Ceres Managed Futures LLC, the general partner of the Registrant (the “General Partner”), and the Registrant entered into a management agreement dated as of March 1, 2018 (the “Management Agreement”) with Buttonwood Merchants, LLC, a Delaware limited liability company (“Buttonwood”).  The Management Agreement was entered into as a result of Launchpad Capital Management, LLC (“Launchpad”) transferring all of its rights and obligations with respect to the Registrant to Buttonwood.
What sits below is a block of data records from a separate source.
-- ==== Sys2Proof/Tests/Slice0.lean ====
section
/-! SUPPORT. The model's own tests: command bytes from table T14, results from the spec's worked examples and vector tables
(95_test_vectors.md, 96_test_vectors_enc.md), the well-formedness checks on ill-formed terms, and for each statement with
hypotheses a concrete state that meets them. -/

namespace Sys2Proof.Tests

open Sys2Proof.Machine

/-- Bytes at ascending addresses from `a`. -/
def bytesAt (a : Nat) (bs : List Byte) : Memory := (bs.zipIdx a).map fun p => (p.2, p.1)

/-- A state with `AW = 16` (the vectors' width), a buffer and a request's operands. -/
def at16 (buf : Memory) (val : Word64) (avail off : Nat) : State :=
  { State.reset with aw := 16, buf := buf, req := { cmd := 0, val := val, off := off, avail := avail } }

/-- The response a result carries, if it is a next state. -/
def respOf : Result → Option Response
  | .next s => s.resp
  | _ => none

/-- What the buffer of a next state lists at `n` addresses from `a`. -/
def listed (a n : Nat) : Result → List (Option Byte)
  | .next s => (List.range n).map fun i => s.buf.lookup (a + i)
  | _ => []

/-- The accesses of a next state. -/
def busOf : Result → List Access
  | .next s => s.bus
  | _ => []

/-- A request record. -/
def reqOf (cmd : Byte) (val : Word64) (avail off : Nat) : Request :=
  { cmd := cmd, val := val, off := off, avail := avail }

/-! ### Well-formedness: each check refuses an ill-formed term -/

theorem test_legalCmd_refuses_mode : legalCmd 0x0E#8 = false := by decide
theorem test_legalCmd_refuses_function : legalCmd 0x18#8 = false := by decide
theorem test_legalCmd_refuses_z : legalCmd 0x20#8 = false := by decide
theorem test_legalCmd_accepts_last : legalCmd 0x15#8 = true := by decide
theorem test_request_refuses_off : (reqOf 0 0 0 65536).fits 16 = false := by decide
theorem test_request_refuses_avail : (reqOf 0 0 65536 0).fits 16 = false := by decide
theorem test_request_accepts : (reqOf 0xFF 0 65535 65535).fits 16 = true := by decide

/-! ### Decoding: every command byte of table T14, written out bit by bit from R70 and R73 -/

theorem test_decode_len32_z : decode 0b00000000#8 = .ok (.len32 .zigzag) := by rfl
theorem test_decode_len32_p : decode 0b00000010#8 = .ok (.len32 .raw) := by rfl
theorem test_decode_len64_z : decode 0b00000001#8 = .ok (.len64 .zigzag) := by rfl
theorem test_decode_len64_p : decode 0b00000011#8 = .ok (.len64 .raw) := by rfl
theorem test_decode_enc32_z : decode 0b00000100#8 = .ok (.enc32 .zigzag) := by rfl
theorem test_decode_enc32_p : decode 0b00000110#8 = .ok (.enc32 .raw) := by rfl
theorem test_decode_enc64_z : decode 0b00000101#8 = .ok (.enc64 .zigzag) := by rfl
theorem test_decode_enc64_p : decode 0b00000111#8 = .ok (.enc64 .raw) := by rfl
theorem test_decode_dec32_z : decode 0b00001000#8 = .ok (.dec32 .zigzag) := by rfl
theorem test_decode_dec32_p : decode 0b00001010#8 = .ok (.dec32 .raw) := by rfl
theorem test_decode_dec64_z : decode 0b00001001#8 = .ok (.dec64 .zigzag) := by rfl
theorem test_decode_dec64_p : decode 0b00001011#8 = .ok (.dec64 .raw) := by rfl
theorem test_decode_canrd32 : decode 0b00001100#8 = .ok (.canrd32) := by rfl
theorem test_decode_canrd64 : decode 0b00001101#8 = .ok (.canrd64) := by rfl
theorem test_decode_zze32 : decode 0b00010000#8 = .ok (.zze32) := by rfl
theorem test_decode_zze64 : decode 0b00010001#8 = .ok (.zze64) := by rfl
theorem test_decode_zzd32 : decode 0b00010100#8 = .ok (.zzd32) := by rfl
theorem test_decode_zzd64 : decode 0b00010101#8 = .ok (.zzd64) := by rfl

theorem test_decode_reserved_canrd_p : decode 0x0E#8 = .error .mode := by rfl
theorem test_decode_reserved_fn6 : decode 0x1A#8 = .error .function := by rfl
theorem test_decode_reserved_z : decode 0x26#8 = .error .zField := by rfl
/-- Program 1, request 1 of the spec, `LEN32.P 300`, and a negative operand. -/
theorem test_assemble_len : assemble (.len32 .raw) 300 7 9 = reqOf 0x02 300 0 0 := by decide
theorem test_assemble_enc : assemble (.enc32 .zigzag) (-1) 5 = reqOf 0x04 0xFFFFFFFFFFFFFFFF 5 0 := by decide
theorem test_table_word : decodeTableWord 8 0x15 = some .zzd64 := by decide
theorem test_table_word_reserved : decodeTableWord 8 0x13 = none := by decide

/-! ### Results -/

/-- Table T1: -1 takes 5 bytes under `P = 1`. -/
theorem test_len32_raw_minus1 :
    respOf (exec (.len32 .raw) (at16 [] 0xFFFFFFFFFFFFFFFF 0 0)) = some ⟨.ok, 0, 5⟩ := by decide

/-- Table T2, conflict C2: 1 takes 1 byte under `P = 0`, not 2. -/
theorem test_len32_zigzag_one :
    respOf (exec (.len32 .zigzag) (at16 [] 1 0 0)) = some ⟨.ok, 0, 1⟩ := by decide

/-- Table T8: 2^56 takes 9 bytes. -/
theorem test_len64_raw_2_56 :
    respOf (exec (.len64 .raw) (at16 [] 0x0100000000000000 0 0)) = some ⟨.ok, 0, 9⟩ := by decide

/-- Table T8: 2^34 takes 6 bytes under `P = 0`. -/
theorem test_len64_zigzag_2_34 :
    respOf (exec (.len64 .zigzag) (at16 [] 0x400000000 0 0)) = some ⟨.ok, 0, 6⟩ := by decide

/-- R114's example: 300 is `AC 02`, the bytes after it unchanged (table T12). -/
theorem test_enc32_raw_300 :
    listed 0x40 4 (exec (.enc32 .raw) (at16 (bytesAt 0x40 [0x11, 0x22, 0x33, 0x44]) 300 2 0x40)) =
      [some 0xAC, some 0x02, some 0x33, some 0x44] := by decide

/-- Table T12: 300 with one free byte is ERR_CAPACITY, nothing written. -/
theorem test_enc32_no_room :
    listed 0x40 2 (exec (.enc32 .raw) (at16 (bytesAt 0x40 [0x11, 0x22]) 300 1 0x40)) = [some 0x11, some 0x22] := by decide

/-- Table T7: 0x0123456789ABCDEF under `P = 0`. -/
theorem test_enc64_zigzag :
    listed 0 10 (exec (.enc64 .zigzag) (at16 [] 0x0123456789ABCDEF 9 0)) =
      [some 0xDE, some 0xB7, some 0xDE, some 0x9A, some 0xF1, some 0xD9, some 0xA2, some 0xA3, some 0x02, none] := by decide

/-- Table T7: -2^63 under `P = 1`, whose ninth byte `80` is payload. -/
theorem test_enc64_ninth_byte :
    listed 0 10 (exec (.enc64 .raw) (at16 [] 0x8000000000000000 9 0)) =
      [some 0x80, some 0x80, some 0x80, some 0x80, some 0x80, some 0x80, some 0x80, some 0x80, some 0x80, none] := by decide

/-- Table T10: bits 7:4 of a fifth byte are discarded. -/
theorem test_dec32_high_bits :
    respOf (exec (.dec32 .raw) (at16 (bytesAt 0 [0x80, 0x80, 0x80, 0x80, 0xF1]) 0 5 0)) =
      some ⟨.ok, 0x10000000, 5⟩ := by decide

/-- Table T10: `FF FF FF FF FF` is -2^31 under `P = 0`, sign-extended. -/
theorem test_dec32_zigzag :
    respOf (exec (.dec32 .zigzag) (at16 (bytesAt 0 [0xFF, 0xFF, 0xFF, 0xFF, 0xFF]) 0 5 0)) =
      some ⟨.ok, 0xFFFFFFFF80000000, 5⟩ := by decide

/-- Table T10: the ninth byte's bit 7 is payload bit 63. -/
theorem test_dec64_ninth_byte :
    respOf (exec (.dec64 .zigzag)
      (at16 (bytesAt 0 [0x80, 0x80, 0x80, 0x80, 0x80, 0x80, 0x80, 0x80, 0x80]) 0 9 0)) =
      some ⟨.ok, 0x4000000000000000, 9⟩ := by decide

/-- Table T12: three valid bytes that all continue are ERR_TRUNCATED after three reads. -/
theorem test_dec64_truncated_reads :
    busOf (exec (.dec64 .raw) (at16 (bytesAt 0x65 [0xFF, 0xFF, 0xFF, 0x7F]) 0 3 0x65)) =
      [.read 0x65, .read 0x66, .read 0x67] := by decide

/-- Table T11: five valid bytes answer 1 without a read. -/
theorem test_canrd32_fast :
    let r := exec .canrd32 (at16 (bytesAt 0 [0xFF, 0xFF, 0xFF, 0xFF, 0xFF]) 0 5 0)
    respOf r = some ⟨.ok, 1, 0⟩ ∧ busOf r = [] := by decide

/-- Table T11: `80 00 80` answers 1 after two reads. -/
theorem test_canrd32_walk :
    let r := exec .canrd32 (at16 (bytesAt 0 [0x80, 0x00, 0x80]) 0 3 0)
    respOf r = some ⟨.ok, 1, 0⟩ ∧ busOf r = [.read 0, .read 1] := by decide

/-- Table T11: the same five bytes answer 0 for the 64-bit width after five reads. -/
theorem test_canrd64_incomplete :
    let r := exec .canrd64 (at16 (bytesAt 0 [0xFF, 0xFF, 0xFF, 0xFF, 0xFF]) 0 5 0)
    respOf r = some ⟨.ok, 0, 0⟩ ∧ (busOf r).length = 5 := by decide

/-- R163: with no valid byte the answer is 0 and nothing is read. -/
theorem test_canrd64_empty :
    let r := exec .canrd64 (at16 (bytesAt 0 [0x00]) 0 0 0)
    respOf r = some ⟨.ok, 0, 0⟩ ∧ busOf r = [] := by decide

/-- Table T5: 2^30 maps to bit 31, returned sign-extended; the upper half is ignored. -/
theorem test_zze32_sign_extends :
    respOf (exec .zze32 (at16 [] 0xDEADBEEF40000000 0 0)) = some ⟨.ok, 0xFFFFFFFF80000000, 0⟩ := by decide

/-- Table T5: -2^31 - 1. -/
theorem test_zze64 :
    respOf (exec .zze64 (at16 [] 0xFFFFFFFF7FFFFFFF 0 0)) = some ⟨.ok, 0x0000000100000001, 0⟩ := by decide

/-- Table T5: the payload 3 is -2; the upper half is ignored. -/
theorem test_zzd32 :
    respOf (exec .zzd32 (at16 [] 0x1234567800000003 0 0)) = some ⟨.ok, 0xFFFFFFFFFFFFFFFE, 0⟩ := by decide

/-- R101's example: the payload 0x81 is -65. -/
theorem test_zzd64 :
    respOf (exec .zzd64 (at16 [] 0x81 0 0)) = some ⟨.ok, 0xFFFFFFFFFFFFFFBF, 0⟩ := by decide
Pursuant to the Management Agreement, Buttonwood (i) has assumed the rights and obligations of Launchpad with respect to the Registrant and (ii) manages the portion of the Registrant’s assets allocated to it.
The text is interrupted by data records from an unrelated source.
-- ==== Sys2Proof/Decode.lean ====
section
/-!
DEFINITION. The decoder of command words, total on 64-bit words and rejecting by name, then the encoder
(spec/30_encoding.md R90 to R100, R103; spec/opcode_table.json).
-/

namespace Sys2Proof

/-- The opcode, bits [63:56] (R90). -/
def opField (w : CommandWord) : BitVec 8 := w.extractLsb' 56 8

/-- Field `A`, bits [55:32] (R90). -/
def aField (w : CommandWord) : AField := w.extractLsb' 32 24

/-- Field `D`, bits [31:0] (R90). -/
def dField (w : CommandWord) : DField := w.extractLsb' 0 32

/-- Why a word is no command; both are the one failure `IllegalCommand` at the port (R236). -/
inductive DecodeError where
  /-- The opcode is none of the 32 of R100. -/
  | unassignedOpcode (op : BitVec 8)
  /-- The opcode is assigned and a must-be-zero bit of its format is one (R91). -/
  | mustBeZero (op : BitVec 8)
deriving DecidableEq, Repr

/-- Byte `k` of field `D`, byte 0 the least significant (R97). -/
def dByte (d : DField) (k : Nat) : Byte := d.extractLsb' (8 * k) 8

/-- The command if the format's must-be-zero bits are zero, else the rejection (R91). -/
def whenZero (op : BitVec 8) (zero : Bool) (i : Instr) : Except DecodeError Instr :=
  if zero then .ok i else .error (.mustBeZero op)

/-- Format N: `A` and `D` must be 0 (R91). -/
def formatN (w : CommandWord) (i : Instr) : Except DecodeError Instr :=
  whenZero (opField w) (aField w == 0 && dField w == 0) i

/-- Formats V and PA: an address in `A`, `D` must be 0 (R91). -/
def formatV (w : CommandWord) (f : AField → Instr) : Except DecodeError Instr :=
  whenZero (opField w) (dField w == 0) (f (aField w))

/-- Format VC: an address in `A`, a count in `D` (R91, R98). -/
def formatVC (w : CommandWord) (f : AField → Nat → Instr) : Except DecodeError Instr :=
  .ok (f (aField w) (dField w).toNat)

/-- Format VB1: one byte in `D[7:0]`, `D[31:8]` must be 0 (R91, R97). -/
def formatVB1 (w : CommandWord) (f : AField → Byte → Instr) : Except DecodeError Instr :=
  whenZero (opField w) ((dField w).extractLsb' 8 24 == 0) (f (aField w) (dByte (dField w) 0))

/-- Format VB2: two bytes in `D[15:0]`, `D[31:16]` must be 0 (R91, R97). -/
def formatVB2 (w : CommandWord) (f : AField → Byte → Byte → Instr) : Except DecodeError Instr :=
  whenZero (opField w) ((dField w).extractLsb' 16 16 == 0)
    (f (aField w) (dByte (dField w) 0) (dByte (dField w) 1))

/-- Format VB4: four bytes in `D` (R91, R97). -/
def formatVB4 (w : CommandWord) (f : AField → Byte → Byte → Byte → Byte → Instr) : Except DecodeError Instr :=
  .ok (f (aField w) (dByte (dField w) 0) (dByte (dField w) 1) (dByte (dField w) 2) (dByte (dField w) 3))

/-- Format P: a page number in `A`, `D` must be 0 (R91, R94). -/
def formatP (w : CommandWord) (f : Nat → Instr) : Except DecodeError Instr :=
  whenZero (opField w) (dField w == 0) (f (aField w).toNat)

/-- Format PE: a page number in `A`, a PTE image in `D[15:0]`, `D[31:16]` must be 0 (R91, R99). -/
def formatPE (w : CommandWord) (f : Nat → PteImage → Instr) : Except DecodeError Instr :=
  whenZero (opField w) ((dField w).extractLsb' 16 16 == 0) (f (aField w).toNat ((dField w).extractLsb' 0 16))

/-- Formats PO and FO: a page or frame number in `A`, an offset in `D` (R91, R95, R96). -/
def formatPO (w : CommandWord) (f : Nat → Nat → Instr) : Except DecodeError Instr :=
  .ok (f (aField w).toNat (dField w).toNat)

/-- The command a word stands for, by the opcode map of R100; a word that matches no row is rejected by name. -/
def decode (w : CommandWord) : Except DecodeError Instr :=
  match (opField w).toNat with
  | 0x01 => formatV w .read
  | 0x02 => formatVC w .readn
  | 0x03 => formatVB1 w .write
  | 0x04 => formatVB2 w .writew
  | 0x05 => formatVB4 w .writedw
  | 0x06 => formatVC w .writez
  | 0x10 => formatN w .memInit
  | 0x11 => formatN w .memDestroy
  | 0x12 => formatN w .halt
  | 0x13 => formatN w .tick
  | 0x20 => formatV w .decodeVirtual
  | 0x21 => formatPO w .encodeVirtual
  | 0x22 => formatV w .decodePhysical
  | 0x23 => formatPO w .encodePhysical
  | 0x24 => formatV w .translate
  | 0x30 => formatP w .ptGet
  | 0x31 => formatPE w .ptSet
  | 0x32 => formatP w .ptClear
  | 0x33 => formatP w .isUnmapped
  | 0x34 => formatP w .isPresent
  | 0x35 => formatP w .isDirty
  | 0x36 => formatP w .isReferenced
  | 0x37 => formatP w .markDirty
  | 0x38 => formatP w .markClean
  | 0x39 => formatP w .markReferenced
  | 0x3A => formatP w .markUnreferenced
  | 0x40 => formatN w .findFreeFrame
  | 0x50 => formatP w .resolve
  | 0x51 => formatP w .ptePage
  | 0x52 => formatP w .evict
  | 0x53 => formatP w .load
  | 0x54 => formatN w .chooseVictim
  | _ => .error (.unassignedOpcode (opField w))

/-- The word with opcode `op` and the fields `A` and `D` (R90). -/
def commandWord (op : BitVec 8) (a : AField) (d : DField) : CommandWord := op ++ a ++ d

/-- A number operand in field `A`. -/
def numberA (x : Nat) : AField := BitVec.ofNat 24 x

/-- A number operand in field `D`. -/
def numberD (x : Nat) : DField := BitVec.ofNat 32 x

/-- Four bytes packed in field `D`, the first in the least significant position (R97). -/
def packBytes (v1 v2 v3 v4 : Byte) : DField := v4 ++ v3 ++ v2 ++ v1

/-- The word of a command (R90, R91, R100); for a term that is not well-formed the number operands are cut to their
fields. -/
def encode : Instr → CommandWord
  | .read a => commandWord 0x01 a 0
  | .readn a n => commandWord 0x02 a (numberD n)
  | .write a v1 => commandWord 0x03 a (packBytes v1 0 0 0)
  | .writew a v1 v2 => commandWord 0x04 a (packBytes v1 v2 0 0)
  | .writedw a v1 v2 v3 v4 => commandWord 0x05 a (packBytes v1 v2 v3 v4)
  | .writez a n => commandWord 0x06 a (numberD n)
  | .memInit => commandWord 0x10 0 0
  | .memDestroy => commandWord 0x11 0 0
  | .halt => commandWord 0x12 0 0
  | .tick => commandWord 0x13 0 0
  | .decodeVirtual a => commandWord 0x20 a 0
  | .encodeVirtual page offset => commandWord 0x21 (numberA page) (numberD offset)
  | .decodePhysical a => commandWord 0x22 a 0
  | .encodePhysical frame offset => commandWord 0x23 (numberA frame) (numberD offset)
  | .translate a => commandWord 0x24 a 0
  | .ptGet page => commandWord 0x30 (numberA page) 0
  | .ptSet page pte => commandWord 0x31 (numberA page) (pte.zeroExtend 32)
  | .ptClear page => commandWord 0x32 (numberA page) 0
  | .isUnmapped page => commandWord 0x33 (numberA page) 0
  | .isPresent page => commandWord 0x34 (numberA page) 0
  | .isDirty page => commandWord 0x35 (numberA page) 0
  | .isReferenced page => commandWord 0x36 (numberA page) 0
  | .markDirty page => commandWord 0x37 (numberA page) 0
  | .markClean page => commandWord 0x38 (numberA page) 0
  | .markReferenced page => commandWord 0x39 (numberA page) 0
  | .markUnreferenced page => commandWord 0x3A (numberA page) 0
  | .findFreeFrame => commandWord 0x40 0 0
  | .resolve page => commandWord 0x50 (numberA page) 0
  | .ptePage page => commandWord 0x51 (numberA page) 0
  | .evict page => commandWord 0x52 (numberA page) 0
  | .load page => commandWord 0x53 (numberA page) 0
  | .chooseVictim => commandWord 0x54 0 0

/-- A row of the opcode table: the word `w` selects the command whose `w AND mask` is `opcode << 56` (R91, R100). -/
structure OpcodeRow where
  mnemonic : String
  opcode : BitVec 8
  mask : CommandWord
deriving DecidableEq, Repr

/-- The word a row's masked bits must equal (R91). -/
def OpcodeRow.pattern (r : OpcodeRow) : CommandWord := r.opcode ++ (0 : BitVec 56)

/-- The row selects the word (R91). -/
def OpcodeRow.selects (r : OpcodeRow) (w : CommandWord) : Bool := w &&& r.mask == r.pattern

/-- The 32 rows with their format's mask, written from the tables of R91 and R100 and independently of `decode`. -/
def opcodeTable : List OpcodeRow :=
  [ ⟨"READ", 0x01, 0xFF000000FFFFFFFF⟩, ⟨"READN", 0x02, 0xFF00000000000000⟩,
    ⟨"WRITE", 0x03, 0xFF000000FFFFFF00⟩, ⟨"WRITEW", 0x04, 0xFF000000FFFF0000⟩,
    ⟨"WRITEDW", 0x05, 0xFF00000000000000⟩, ⟨"WRITEZ", 0x06, 0xFF00000000000000⟩,
    ⟨"MEM_INIT", 0x10, 0xFFFFFFFFFFFFFFFF⟩, ⟨"MEM_DESTROY", 0x11, 0xFFFFFFFFFFFFFFFF⟩,
    ⟨"HALT", 0x12, 0xFFFFFFFFFFFFFFFF⟩, ⟨"TICK", 0x13, 0xFFFFFFFFFFFFFFFF⟩,
    ⟨"DECODE_VIRTUAL", 0x20, 0xFF000000FFFFFFFF⟩, ⟨"ENCODE_VIRTUAL", 0x21, 0xFF00000000000000⟩,
    ⟨"DECODE_PHYSICAL", 0x22, 0xFF000000FFFFFFFF⟩, ⟨"ENCODE_PHYSICAL", 0x23, 0xFF00000000000000⟩,
    ⟨"TRANSLATE", 0x24, 0xFF000000FFFFFFFF⟩ ] ++
  [ ⟨"PT_GET", 0x30, 0xFF000000FFFFFFFF⟩, ⟨"PT_SET", 0x31, 0xFF000000FFFF0000⟩,
    ⟨"PT_CLEAR", 0x32, 0xFF000000FFFFFFFF⟩, ⟨"IS_UNMAPPED", 0x33, 0xFF000000FFFFFFFF⟩,
    ⟨"IS_PRESENT", 0x34, 0xFF000000FFFFFFFF⟩, ⟨"IS_DIRTY", 0x35, 0xFF000000FFFFFFFF⟩,
    ⟨"IS_REFERENCED", 0x36, 0xFF000000FFFFFFFF⟩, ⟨"MARK_DIRTY", 0x37, 0xFF000000FFFFFFFF⟩,
    ⟨"MARK_CLEAN", 0x38, 0xFF000000FFFFFFFF⟩, ⟨"MARK_REFERENCED", 0x39, 0xFF000000FFFFFFFF⟩,
    ⟨"MARK_UNREFERENCED", 0x3A, 0xFF000000FFFFFFFF⟩ ] ++
  [ ⟨"FIND_FREE_FRAME", 0x40, 0xFFFFFFFFFFFFFFFF⟩, ⟨"RESOLVE", 0x50, 0xFF000000FFFFFFFF⟩,
    ⟨"PTE_PAGE", 0x51, 0xFF000000FFFFFFFF⟩, ⟨"EVICT", 0x52, 0xFF000000FFFFFFFF⟩,
    ⟨"LOAD", 0x53, 0xFF000000FFFFFFFF⟩, ⟨"CHOOSE_VICTIM", 0x54, 0xFFFFFFFFFFFFFFFF⟩ ]

/-- The mnemonic of a command (R100). -/
def Instr.mnemonic : Instr → String
  | .read _ => "READ"
  | .readn _ _ => "READN"
  | .write _ _ => "WRITE"
  | .writew _ _ _ => "WRITEW"
  | .writedw _ _ _ _ _ => "WRITEDW"
  | .writez _ _ => "WRITEZ"
  | .memInit => "MEM_INIT"
  | .memDestroy => "MEM_DESTROY"
  | .halt => "HALT"
  | .tick => "TICK"
  | .decodeVirtual _ => "DECODE_VIRTUAL"
  | .encodeVirtual _ _ => "ENCODE_VIRTUAL"
  | .decodePhysical _ => "DECODE_PHYSICAL"
  | .encodePhysical _ _ => "ENCODE_PHYSICAL"
  | .translate _ => "TRANSLATE"
  | .ptGet _ => "PT_GET"
  | .ptSet _ _ => "PT_SET"
  | .ptClear _ => "PT_CLEAR"
  | .isUnmapped _ => "IS_UNMAPPED"
  | .isPresent _ => "IS_PRESENT"
  | .isDirty _ => "IS_DIRTY"
  | .isReferenced _ => "IS_REFERENCED"
  | .markDirty _ => "MARK_DIRTY"
  | .markClean _ => "MARK_CLEAN"
  | .markReferenced _ => "MARK_REFERENCED"
  | .markUnreferenced _ => "MARK_UNREFERENCED"
  | .findFreeFrame => "FIND_FREE_FRAME"
  | .resolve _ => "RESOLVE"
  | .ptePage _ => "PTE_PAGE"
  | .evict _ => "EVICT"
  | .load _ => "LOAD"
  | .chooseVictim => "CHOOSE_VICTIM"

/-- The instruction the decoder reads from the bits `w` of an instruction of `nbits` bits, every bit above `nbits`
zero. A command is one 64-bit word (R90), so the bits are the word. -/
def decodeTableWord (nbits w : Nat) : Option Instr :=
  (decode (BitVec.ofNat 64 (w % 2 ^ nbits))).toOption

end Sys2Proof
end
The General Partner has initially selected Buttonwood’s Liquid Commodity Strategy, a proprietary, systematic strategy, to manage the Registrant’s assets allocated to Buttonwood.  Buttonwood will trade the Registrant’s assets allocated to it directly through a managed account in the Registrant’s name.  The General Partner and Buttonwood have agreed that Buttonwood will trade the Registrant’s assets allocated to Buttonwood at a level that is up to 2.0 times the amount of such assets.
Pursuant to the Management Agreement, the Registrant will pay Buttonwood a monthly fee for professional management services equal to 1/12 of 1% (1% per year) of the month-end net assets (as defined in the Management Agreement) allocated to Buttonwood.  Buttonwood will also receive a quarterly incentive fee equal to 20% of new trading profits (as defined in the Management Agreement) earned by Buttonwood for the Registrant in each calendar quarter.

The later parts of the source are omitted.